O filósofo do martelo me é inesquecível e
continuo pensando com o martelo até hoje. Vocação é destino. Este trecho
específico carrega em si muito do que Nietzsche significa para um filósofo
profissional como eu, em constante mal-estar com o que a vida universitária se
transformou, em épocas de produtividade industrial do ensino superior.
A fala de Nietzsche vai de encontro ao modo
como somos formados, não sem razão, nas boas faculdades de filosofia: somos
formados para não sermos originais. Hoje, entendo que qualquer originalidade
possível em filosofia é algo conquistado a duras penas, assim como a santidade
ou os movimentos precisos de uma dança -metáfora cara ao filósofo do
martelo.
Lembro-me de uma das primeiras aulas em que um
dos grandes professores que tive nos disse algo assim: "Você não está aqui para
achar nada, antes de achar algo estude, e descobrirá que muita gente já pensou o
que você pensa, e muito melhor do que você, antes de você."
Esta dureza acaba por fazer de nós pessoas
menos opinativas e mais rigorosas, e isso é sem dúvida fundamental. Esta é a
diferença entre pensar filosoficamente e pensar como senso comum. Vale lembrar
que do ponto de vista da filosofia, as ciências humanas em geral são senso
comum.
Rigor nada tem a ver com o que a academia se
tornou com o passar dos anos: um antro de política lobista e de burocracia da
produtividade a serviço da morte do pensamento. A universidade está morta e só
não sente o cheiro do cadáver quem tem vocação para se alimentar de lixo. Fosse
Kafka vivo e escrevesse um conto sobre nós, acadêmicos, nos colocaria com cara
de ratos.
Imaginem Nietzsche preenchendo o currículo
Lattes, uma plataforma informática que supostamente democratiza o acesso à
produtividade da comunidade acadêmica, ao mesmo tempo em que normatiza e
quantifica esta produtividade.

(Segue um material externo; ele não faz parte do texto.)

-- ==== Sys2Proof/Machine/Memory.lean ====
section
/-!
DEFINITION. The memory family: LD to CCTL (12 R325-R328, R346, R347; 13 R388-R391; 14 R416, R417, R427, R434;
15 R456-R459). A bundle checks and translates its accesses at issue and leaves an operation in flight, which
HOME_APPLY and IN_FLIGHT_COMPLETION carry out.
-/
namespace Sys2Proof.Machine

/-- The check of a home operation's tier (05 Table 5.1, 12 R326) and of register space. -/
def homeCheck (f : HomeFn) : PageCheck := fun _ t =>
  if t.isReg then some (cPROT, 1)
  else if t.tier = 3 then
    match f with
    | .add _ => none
    | .cas _ => none
    | .exch _ => none
    | _ => some (cPROT, 4)
  else none

/-- The lanes that a store or atomic acts in: guarded, and no helpers (08 R240). -/
def actLanes (s : State) (is : Issue) (o : Opw) : LaneMask :=
  let gm := guardMask s is o
  match is.ag with
  | .gang gid _ => gm &&& ~~~(((s.gang? gid).map (·.helper)).getD 0)
  | .ctx _ => gm

/-- The order, scope and temporality of a memory bundle put into its operation. -/
def Flight.withAux (f : Flight) (o : Opw) (nt : Bool) : Flight :=
  let ord := orderOfAux o
  { f with scope := scopeOfAux o, acq := ord.testBit 0, rel := ord.testBit 1, nt := o.aux.getLsbD 0 || nt,
           invals := if ord.testBit 0 && decide (scopeOfAux o ≥ 2) then [f.ag] else [] }

/-- An access as a translated request makes it. -/
def accOf (s : State) (is : Issue) (r : AReq) (t : TrOk) (op : HomeOp) : Acc :=
  { acc1 r.lane r.va (t.loc (s.partOf is.ag)) op with slot := r.slot }

/-- The accesses of a translated request: one, or on tier 3, where 16 bytes are single-copy atomic only by halves (06 R163, R164), one
for each half. -/
def accsOf (s : State) (is : Issue) (r : AReq) (t : TrOk) (op : HomeOp) : List Acc :=
  let half := fun (k : Nat) (op : HomeOp) =>
    { acc1 r.lane (r.va + k) (({ t with key := t.key + k } : TrOk).loc (s.partOf is.ag)) op with slot := r.slot + k }
  match op with
  | .rd 16 => if t.tier = 3 then [half 0 (.rd 8), half 8 (.rd 8)] else [accOf s is r t op]
  | .wr 16 v table =>
    if t.tier = 3 then [half 0 (.wr 8 (v % 2 ^ 64) table), half 8 (.wr 8 (v / 2 ^ 64) table)] else [accOf s is r t op]
  | _ => [accOf s is r t op]

/-- The page attributes that an operation keeps for the accesses it makes later. -/
def pageOf (va : Nat) (t : TrOk) : PageMap :=
  { vpage := va / 4096, key := t.key - va % 4096, tso := t.tso, zb := t.zb }

/-- A load's extension by size code (13 Table 13.6). -/
def extOf (code : Nat) : Nat :=
  match code with
  | 0 => 16
  | 1 => 17
  | 2 => 32
  | 3 => 33
  | _ => 0

/-- The lanes whose requests were all translated. -/
def performed (lanes : List Nat) (reqs : List AReq) (l : List (AReq × TrOk)) : LaneMask :=
  maskOf (lanes.filter fun k => reqs.all fun r => r.lane != k || l.any fun e => e.1 == r)

/-- The registers that a destination field names, as an operation in flight writes them. -/
def Shape.destOf (sh : Shape) (o : Opw) : Dest :=
  match sh.dst.regsOf o.dst with
  | .v b :: l => .v b (l.length + 1) 0
  | .s b :: l => .s b (l.length + 1) 0
  | .k n :: _ => .k (8 + n)
  | _ => .none

/-- A bundle whose record or descriptor is poisoned: its destination becomes zero in the lanes that asked, nothing else happens,
and POISON is raised asynchronously (09 R250; log entry 10). -/
def State.poisonOp (s : State) (is : Issue) (i : Instr) (path : Nat) (dest : Dest) (lanes : LaneMask) : State :=
  s.issueFlight { newFlight s is i path with
    rd := true, dest := dest, mask := lanes,
    accs := (s.lanesAg is.ag lanes).map fun l => { acc1 l 0 .dev .none with done := true, poisoned := true } }

/-- A record read for a bundle, on the LSU path (05 R149), its validity and use checked, and the bundle continued with it. `ok`: the
use is allowed. -/
def withRec (i : Instr) (o : Opw) (s : State) (is : Issue) (path : Nat) (lanes : LaneMask) (ok : BufRec → Bool)
    (k : BufRec → State → State) : State :=
  match s.bufRec is (o.imm.toNat / 2 ^ 24) 0 lanes with
  | .trap ti t => (t.dropRefusals ti).takeCause is.ag .fault ti
  | .ats ps t => t.waitAts is.ag ps
  | .drain fls t => t.blockRetry is.ag (.drain fls)
  | .poison t => (popped i o t is).poisonOp is i path ((shape false i).destOf o) lanes
  | .ok r t =>
    if r.bad || !ok r then
      t.takeCause is.ag .fault
        { causes := cPROT, faddr := 0, fsub := Config.freeNat s.fresh 1 % 2 ^ 11, fmask := lanes }
    else k r t

/-- A request that stands for PROT under a record (05 R152). -/
def protReq (lane : Nat) (acc : Access) (reason : Nat) : AReq :=
  { lane := lane, va := 0, size := 1, acc := acc, pre := some (cPROT, reason) }

/-! ### Loads -/

/-- The requests of a part of a lane's operation, cut at a page: slot 1,024 · part + byte. -/
def partReqs (lane part va n : Nat) (acc : Access) : List AReq :=
  (piecesOf va n).map fun q => { lane := lane, va := q.1, size := q.2, acc := acc, slot := 1024 * part + (q.1 - va) }

/-- The requests of a lane's load through a record: raw bytes, or elements with their scales and codebook. -/
def recLoadReqs (r : BufRec) (lane : Nat) (x : Int) (n reason : Nat) : List AReq :=
  if r.raw then
    match r.rawAt x n with
    | .prot => [protReq lane .read reason]
    | .drop => []
    | .at p => (piecesOf (r.base + p.1) n).map fun q =>
        { lane := lane, va := q.1, size := q.2, acc := .read, slot := q.1 - (r.base + p.1) }
  else
    (List.range (n / 4)).flatMap fun (k : Nat) =>
      match r.elem (x + k) with
      | .prot => [protReq lane .read reason]
      | .drop => []
      | .at p =>
        let s := r.span p
        let data := partReqs lane (3 * k) (r.base + s.1) s.2.1 .read
        let sc :=
          if r.scale = 2 then partReqs lane (3 * k + 1) r.scaleBase 4 .read
          else if r.scale = 1 ∧ fmtScale r.fmt ≠ 0 then
            partReqs lane (3 * k + 1) (r.scaleBase + r.scaleAt p * fmtScaleBytes r.fmt) (fmtScaleBytes r.fmt) .read
          else []
        let tb := if isCb2 r.fmt then partReqs lane (3 * k + 2) r.table 512 .read else []
        data ++ sc ++ tb

/-- The bit offsets, or CB2 positions, of a lane's elements. -/
def recSubs (r : BufRec) (x : Int) (n : Nat) : List Nat :=
  (List.range (n / 4)).map fun (k : Nat) => match r.elem (x + k) with
    | .at p => (r.span p).2.2
    | _ => 0

/-- A load's operation built from its translated requests. -/
def mkLoad (i : Instr) (o : Opw) (is : Issue) (path : Nat) (nt : Bool) (dest : Dest) (lanes : List Nat)
    (reqs : List AReq) (subs : Tab (List Nat)) (t : State) (l : List (AReq × TrOk)) : State :=
  t.issueFlight { (newFlight t is i path).withAux o nt with
    rd := true, dest := dest, mask := performed lanes reqs l, lw := subs,
    accs := l.flatMap fun e => accsOf t is e.1 e.2 (.rd e.1.size) }

/-- LD's effect (13 R388, R389). -/
def ldEffect (o : Opw) (s : State) (is : Issue) : State :=
  let sh := shape false (.ld o)
  let code := o.sub.toNat % 32
  let n := sizeBytes code
  let w := sizeWords code
  let base := match opnd o.dst with | .v k => k | _ => 0
  if s.counterFull is.ag 0 then s.blockRetry is.ag .inflight else
  let gm := guardMask s is o
  let lanes := s.lanesAg is.ag gm
  let pp := takePops s is sh o
  let av := fun l => srcVal s is o sh.a o.a .raw 1 pp.1.1 l
  let bv := fun l => srcVal s is o sh.b o.b .raw 2 pp.1.2.1 l
  if o.sub.getLsbD 5 ∧ gm ≠ 0 then
    withRec (.ld o) o s is 0 gm (fun r => r.raw || decide (n ≥ 4)) fun r t =>
      let x := fun l => exactSum o (av l) (bv l)
      let reqs := lanes.flatMap fun l => recLoadReqs r l (x l) n (Config.freeNat s.fresh 3 % 8)
      let dest := if r.raw then Dest.v base w (extOf code) else .elem base w r.fmt r.scale
      memAccess t is 0 0 (regAccess n) reqs
        (mkLoad (.ld o) o is 0 r.nt dest lanes reqs (lanes.map fun l => (l, recSubs r (x l) n))) (popped (.ld o) o · is)
  else
    let reqs := lanes.map fun l =>
      ({ lane := l, va := genAddr o (av l) (bv l), size := n, align := n, acc := .read } : AReq)
    memAccess s is 0 0 (regAccess n) reqs
      (mkLoad (.ld o) o is 0 false (.v base w (extOf code)) lanes reqs []) (popped (.ld o) o · is)

/-- Is the record number of a BR form out of the table? -/
def brBad (o : Opw) (s : State) (is : Issue) : Bool := o.sub.getLsbD 5 && recBound o s is

/-- LD (13 R388, R389). -/
def execLd (o : Opw) (s : State) : OutC := issueOp (.ld o) o s (brBad o s) noRd noMore (ldEffect o s)

/-- LDK's effect (13 R390). -/
def ldkEffect (o : Opw) (s : State) (is : Issue) : State :=
  let sh := shape false (.ldk o)
  let code := o.sub.toNat % 32
  let n := sizeBytes code
  let path := match is.ag with | .gang _ _ => 0 | .ctx _ => 5
  let base := match opnd o.dst with | .s k => k | _ => 0
  if s.counterFull is.ag path then s.blockRetry is.ag .inflight else
  let va := genAddr o (srcVal s is o sh.a o.a .raw 1 [] 0) (uniVal s is o sh.b o.b 2)
  let reqs : List AReq := [{ lane := 0, va := va, size := n, align := n, acc := .read }]
  memAccess s is path (guardMask s is o) (regAccess n) reqs
    (mkLoad (.ldk o) o is path false (.s base (sizeWords code) (extOf code)) [0] reqs [])

/-- LDK (13 R390). -/
def execLdk (o : Opw) (s : State) : OutC := onceOp (.ldk o) o s (ldkEffect o)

Na prática, o Lattes serve para nos tomar tempo
(sempre dá pau) e acumular platitudes e repetições que visam a quantificação de
um quase nada de valor.
Agora imaginem Nietzsche às voltas com
relatórios anuais da Capes, que junto com o Lattes, institucionaliza e
quantifica esta mesma produtividade de um quase nada de valor.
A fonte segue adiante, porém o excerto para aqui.